Heinz-Mario Frühbeis

unread,

Apr 16, 2016, 1:51:40 PM4/16/16

to

Am 16.04.2016 um 18:46 schrieb Kalle Olavi Niemitalo:
> Heinz-Mario Frühbeis <D...@Earlybite.individcore.de> writes:
>
>> char nChar = (char) 252;
>> const char* nChar1 = &nChar;
>> std::string umlaut = "ü";
>> nCaption.replace(nCaption.find("ü"), umlaut.length() , nChar1);
>
> I'm not sure why it'd throw std::out_of_range but that code has
> at least one bug: because nChar1 is a const char*, the replace
> function assumes it points to a null-terminated string but you
> didn't put any null character there. Also, if basic_string::find
> doesn't find anything, it returns npos rather than 0.
>
> You could do it this way instead:
>
> const string umlaut = "ü";
> for (string::size_type pos = nCaption.find(umlaut);
> pos != string::npos;
> pos = nCaption.find(umlaut, pos + 1)) {
> nCaption.replace(pos, umlaut.length(), 1, (char) 252);
> }
>

This is working. Thanks!

I still have an issue with string, char, 0-byte /yes/no. I think, you
know what I mean. I'm coming from VB6 for over 20 years, and with C++
and GNU/Linux I'm now working for ~ 2 years.

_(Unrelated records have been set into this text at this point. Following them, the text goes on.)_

-- ==== Sys2Proof/WellFormed.lean ====
section
/-! DEFINITION. What is well formed: an instruction (every one is, R90), a program image (R235), a host's data address
(R236) and a renderer's Screen index (R222). -/

namespace Sys2Proof

/-- Every instruction is well formed: "every 16-bit instruction word is syntactically valid by construction", every
dest and jump combination is meaningful and bits 14:13 take any value (R85, R90). The operand widths (15-bit literal,
2 ignored bits, 3 + 3 flags) are the types' own. -/
def Instr.wf : Instr → Bool := fun _ => true

/-- An image fits the addressable instruction space: at most 32768 words (R71, R235). -/
def imageWellFormed (words : List Word) : Bool := words.length ≤ 0x8000

/-- An address `peek` and `poke` reach: RAM (0 to 0x3FFF) or Screen (0x4000 to 0x5FFF) (R236). -/
def hostAddressWellFormed (addr : Nat) : Bool := addr < 0x6000

/-- A Screen word's index, 0 to 8191 (R20, R222). -/
def screenIndexWellFormed (index : Nat) : Bool := index < 0x2000

end Sys2Proof
end

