-- ==== Sys2Proof/Machine/State.lean ====
section
/-! DEFINITION. The state of the machine (spec/10_state.md R20), the environment's lines, the reasons a step can stop,
and the state right after machine initialization (spec/70_reset_and_hazards.md R250). All plain data. -/

namespace Sys2Proof.Machine

/-- A storage of 16-bit words, the smallest addressable unit (R51): a list of (word index, word) pairs, indices
strictly rising, no entry equal to 0. A word that is not listed reads as 0, its value at machine initialization (R250,
R65). Word cells, no bytes: DESIGN CHOICE, safe (notes/assumptions/4.md). -/
abbrev Memory := List (Nat × Word)

/-- The canonical form from index `lo` on, all indices below `hi`. -/
def Memory.wfFrom (lo hi : Nat) : Memory → Bool
  | [] => true
  | (k, v) :: m => decide (lo ≤ k) && decide (k < hi) && decide (v ≠ 0#16) && Memory.wfFrom (k + 1) hi m

/-- The canonical form of a storage of `size` words: indices below `size` and strictly rising, no listed 0. -/
def Memory.wf (size : Nat) (m : Memory) : Bool := Memory.wfFrom 0 size m

/-- The environment's inputs of one cycle (R29, R34; R234 `step()`): the keyboard's key code and the reset bit. -/
structure CycleInput where
  /-- the key code, "or 0 for none" (R34, R230) -/
  key : Word
  /-- "a single external boolean sampled once per cycle" (R29, R251) -/
  reset : Bool
  deriving DecidableEq, Repr

/-- The two model faults (R221). Both are SAFE: the model stops where the source's machine would go on. -/
inductive Fault where
  /-- Raised by the fetch (`nextInstr`) when `u(PC) ≥ n`; records the 15-bit PC (R71, R221). Safe. -/
  | fetchOutsideImage (pc : Addr)
  /-- Raised by a C-instruction (`executeCompute`) with `a = 1` or `dM = 1` at `addressM` in 0x6001 to 0x7FFF under
  `unmappedPolicy = fault`; records the 15-bit addressM (R58, R221). Safe. -/
  | unmappedAccess (addressM : Addr)
  deriving DecidableEq, Repr

/-- Why the model gives an instruction no meaning. -/
inductive Refusal where
  /-- An arm of `exec` that has no meaning yet, by its mnemonic. No arm of this model answers it. Safe. -/
  | notModelled (mnemonic : String)
  deriving DecidableEq, Repr

/-- The machine's state and the environment's lines. -/
structure State where
  /-- Register A, 16 bits (R20, R21) -/
  a : Word
  /-- Register D, 16 bits (R20, R22) -/
  d : Word
  /-- The program counter, 15 bits (R20, R24) -/
  pc : Addr
  /-- RAM, 16384 words, by word index (R20, R55) -/
  ram : Memory
  /-- The Screen framebuffer, 8192 words, by word index (R20, R56, R229) -/
  screen : Memory
  /-- The program image: ROM address `i` holds `rom[i]`; its length is the `n` of R71 (R20, R32, R235) -/
  rom : List Word
  /-- The environment's lines in the present cycle: `key` and `reset` (R29, R34) -/
  input : CycleInput
  /-- What the environment drives in the cycles to come, one entry a cycle, each arbitrary (R34, D11); where it ends,
  the lines stay as they are (DESIGN CHOICE, notes/assumptions/1.md) -/
  upcoming : List CycleInput
  /-- The parameter `unmappedPolicy` (R58, D1); never written (DESIGN CHOICE to hold it here, notes/assumptions/2.md) -/
  unmappedPolicy : UnmappedPolicy
  /-- The model fault recorded, if one was raised: terminal and sticky (R221, D17; notes/assumptions/7.md) -/
  stopped : Option Fault
  deriving DecidableEq, Repr

/-- The host operation `new` (R234, R250): A, D, PC and every RAM and Screen word 0, no program image loaded yet
(R255). The lines idle (no key, reset low) and no input to come: DESIGN CHOICE, unsafe, notes/assumptions/1.md. -/
def State.new (policy : UnmappedPolicy) : State where
  a := 0
  d := 0
  pc := 0
  ram := []
  screen := []
  rom := []
  input := ⟨0, false⟩
  upcoming := []
  unmappedPolicy := policy
  stopped := none

/-- The machine right after machine initialization (R250), with the spec's default `unmappedPolicy = fault` (R58). The
host's operation `reset()` on a running machine is `State.hostReset`. -/
def State.reset : State := State.new .fault

end Sys2Proof.Machine
end

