-- ==== Sys2Proof/Machine/Flags.lean ====
section
/-! DEFINITION. The two combinational status outputs and the jump condition (R25, R115, R116, R191 to R198). They are
not stored: no flag is state. -/

namespace Sys2Proof.Machine

/-- `zr`: "1 iff out == 0", all 16 bits zero (R115). -/
def zr (out : Word) : Bool := out == 0#16

/-- `ng`: bit 15 of `out` (R116). -/
def ng (out : Word) : Bool := out.getLsbD 15

/-- "at least one of: (jumpLT and ng), (jumpEQ and zr), (jumpGT and neither ng nor zr)" (43_c_instruction.md section 4,
R153 step 7). -/
def jumpTaken (j : Jump) (zrBit ngBit : Bool) : Bool :=
  (j.lt && ngBit) || (j.eq && zrBit) || (j.gt && !ngBit && !zrBit)

end Sys2Proof.Machine
end

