-- ==== Sys2Proof/Safety.lean ====
section
/-! DEFINITION. The terms claims use: the invariant, a safe run, and the effect of an instruction written from the rules
on dest and jump (R183 to R198) in integers and word indices rather than from the machine's own operations. -/

namespace Sys2Proof.Machine

/-- The invariant: RAM and Screen in canonical form within their sizes (R20, R63), and an image that fits the
instruction memory (R71, R235). -/
def State.wf (s : State) : Bool := s.ram.wf 0x4000 && s.screen.wf 0x2000 && imageWellFormed s.rom

/-- A run of `k` cycles with no model fault. -/
def SafeFor (k : Nat) (s : State) : Prop := ∃ t, Host.Core.run Sys2Proof.core k s = .next t

/-- The unmapped data addresses, 0x6001 to 0x7FFF (R58, R63). -/
abbrev Unmapped (addr : Addr) : Prop := 0x6001 ≤ addr.toNat ∧ addr.toNat ≤ 0x7FFF

/-- An instruction that uses M runs: `addressM` is mapped, or the policy is `aliasKeyboard` (R58). -/
abbrev MRuns (s : State) : Prop := s.unmappedPolicy = .aliasKeyboard ∨ ¬ Unmapped (trunc15 s.a)

/-- The jump conditions of R191 to R198, on the signed result: `s(out) < 0`, `out = 0`, `s(out) > 0`. -/
abbrev JumpHolds (j : Jump) (out : Word) : Prop :=
  (j.lt = true ∧ out.toInt < 0) ∨ (j.eq = true ∧ out = 0#16) ∨ (j.gt = true ∧ 0 < out.toInt)

/-- What every instruction leaves alone: the program image, the policy and the fault record (R69, R58, R221). -/
structure CycleFrame (s t : State) : Prop where
  rom : t.rom = s.rom
  unmappedPolicy : t.unmappedPolicy = s.unmappedPolicy
  stopped : t.stopped = s.stopped

/-- A cycle that stores nothing: every RAM and Screen word reads as before. -/
structure StoresNothing (s t : State) : Prop where
  ram : ∀ k, t.ram.read k = s.ram.read k
  screen : ∀ k, t.screen.read k = s.screen.read k

/-- A cycle that stores `out` at the pre-commit A's data address: exactly that RAM or Screen word changes; at the
keyboard, or ignored under `aliasKeyboard`, none does (R55 to R58, R63). -/
structure StoresAt (out : Word) (s t : State) : Prop where
  ram : ∀ k, t.ram.read k =
    if (trunc15 s.a).toNat < 0x4000 ∧ k = (trunc15 s.a).toNat then out else s.ram.read k
  screen : ∀ k, t.screen.read k =
    if 0x4000 ≤ (trunc15 s.a).toNat ∧ (trunc15 s.a).toNat < 0x6000 ∧ k = (trunc15 s.a).toNat - 0x4000 then out
    else s.screen.read k

/-- The whole effect of a C-instruction whose ALU result is `out` (R180, R183 to R198): the stores its dest bits name,
all from pre-commit values, PC by reset over jump over increment, and nothing else. -/
structure ComputeEffect (dest : Dest) (j : Jump) (out : Word) (s t : State) : Prop where
  regA : t.a = if dest.toA then out else s.a
  regD : t.d = if dest.toD then out else s.d
  stores : dest.toM = true → StoresAt out s t
  noStore : dest.toM = false → StoresNothing s t
  pcReset : s.input.reset = true → t.pc = 0
  pcJump : s.input.reset = false → JumpHolds j out → t.pc = trunc15 s.a
  pcNext : s.input.reset = false → ¬ JumpHolds j out → t.pc.toNat = (s.pc.toNat + 1) % 2 ^ 15
  frame : CycleFrame s t

/-- The word `M` names: the RAM word, the Screen word, or `key`, at the pre-commit A; at an unmapped address under
`aliasKeyboard`, `key` (R58, R182). -/
def wordAtM (s : State) : Word :=
  let addr := (trunc15 s.a).toNat
  if addr < 0x4000 then s.ram.read addr
  else if addr < 0x6000 then s.screen.read (addr - 0x4000)
  else s.input.key

/-- The ALU result of a C-instruction's word: x = D, y = A or M by bit 12, controls bits 11 to 6 (R82, R181). -/
def resultOf (w : Word) (s : State) : Word :=
  aluOut s.d (if w.getLsbD 12 then wordAtM s else s.a) (aluControlOf w)

/-- A C-instruction's word uses M: bit 12 or bit 3 is set (R58, R153). -/
abbrev UsesM (w : Word) : Prop := w.getLsbD 12 = true ∨ w.getLsbD 3 = true

/-- What a rule of 40_alu.md says of one comp selection `a` (`usesM`) and `zx nx zy ny f no` (`ac`, bits 12 to 6): the
words it is the meaning of, its completion with the whole effect for the value it computes, and where it faults. -/
def CompRule (mk : BitVec 2 → Dest → Jump → Instr) (ac : BitVec 7) (usesM : Bool) (value : State → Word) : Prop :=
  (∀ w : Word, w.getLsbD 15 = true → w.extractLsb' 6 7 = ac →
    decode w = mk (w.extractLsb' 13 2) ⟨w.getLsbD 5, w.getLsbD 4, w.getLsbD 3⟩
      ⟨w.getLsbD 2, w.getLsbD 1, w.getLsbD 0⟩) ∧
  ∀ (x : BitVec 2) (d : Dest) (j : Jump) (s : State),
    ((usesM = true ∨ d.toM = true → MRuns s) →
      ∃ t, exec (mk x d j) s = .next t ∧ ComputeEffect d j (value s) s t) ∧
    ((usesM = true ∨ d.toM = true) → ¬ MRuns s → exec (mk x d j) s = .fault (.unmappedAccess (trunc15 s.a)))

/-- What a rule on one dest value says (R183 to R190), of every C-instruction's word with those bits 5 to 3: it runs or
faults, and where it runs its ALU result goes to exactly the named destinations. -/
def DestRule (ddd : BitVec 3) (storesA storesD storesM : Bool) : Prop :=
  ∀ (w : Word) (s : State), w.getLsbD 15 = true → w.extractLsb' 3 3 = ddd →
    ((w.getLsbD 12 = true ∨ storesM = true → MRuns s) →
      ∃ t, exec (decode w) s = .next t ∧
        t.a = (if storesA then resultOf w s else s.a) ∧
        t.d = (if storesD then resultOf w s else s.d) ∧
        (storesM = true → StoresAt (resultOf w s) s t) ∧ (storesM = false → StoresNothing s t) ∧ CycleFrame s t) ∧
    ((w.getLsbD 12 = true ∨ storesM = true) → ¬ MRuns s →
      exec (decode w) s = .fault (.unmappedAccess (trunc15 s.a)))

/-- What a rule on one jump value says (R191 to R198), of every C-instruction's word with those bits 2 to 0: PC takes 0
under reset, else the pre-commit A where the condition on the signed result holds, else PC + 1. -/
def JumpRule (jjj : BitVec 3) (condition : Int → Prop) : Prop :=
  ∀ (w : Word) (s : State), w.getLsbD 15 = true → w.extractLsb' 0 3 = jjj → (UsesM w → MRuns s) →
    ∃ t, exec (decode w) s = .next t ∧
      (s.input.reset = true → t.pc = 0) ∧
      (s.input.reset = false → condition (resultOf w s).toInt → t.pc = trunc15 s.a) ∧
      (s.input.reset = false → ¬ condition (resultOf w s).toInt → t.pc = s.pc + 1)

/-- The cycle that starts in `s` stores to data address `addr` (R53, R60): the instruction at PC is a C-instruction with
dest M, and `addr` is the pre-commit A's. -/
def CycleStoresTo (addr : Addr) (s : State) : Prop :=
  ∃ w, s.rom[s.pc.toNat]? = some w ∧ w.getLsbD 15 = true ∧ w.getLsbD 3 = true ∧ addr = trunc15 s.a

end Sys2Proof.Machine
end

> (Using pos + 1 in the second find call to prevent an infinite
> loop if "ü" is "\xfc" in the execution character set.)
>
> However, a proper solution would convert all characters to the
> correct encoding, rather than only "ü". Which font are you using
> in X11?
>

I'm using different fonts...
And the program can change the font while runtime.

> AFAIK, X11 core text requests are not recommended nowadays,
> and toolkits use X Rendering Extension instead.
> http://www.x.org/wiki/Development/X12/#char2b
>

I'm not sure if I know what you mean... Currently I use the XLib and
XListFonts, so I have many 'misc', some 'schumacher', and less 'sony'.
AFAIK will those fonts run on every GNU/Linux...
Maybe later I will implement other fonts too, but for now it is OK for me.

Thank you very much for your help!

Regards
Heinz-Mario Frühbeis

Heinz-Mario Frühbeis

unread,

Apr 16, 2016, 1:56:29 PM4/16/16

to

Am 16.04.2016 um 18:46 schrieb Kalle Olavi Niemitalo:

Maybe an AddOn-question:
How do you handle e.g. a 10 pages , or even a 100 pages document?
Does it really need to parse them in this way?

Regards
Heinz-Mario Frühbeis

Kalle Olavi Niemitalo

unread,

Apr 16, 2016, 4:17:01 PM4/16/16

to

Heinz-Mario Frühbeis <D...@Earlybite.individcore.de> writes:

> I'm using different fonts...
> And the program can change the font while runtime.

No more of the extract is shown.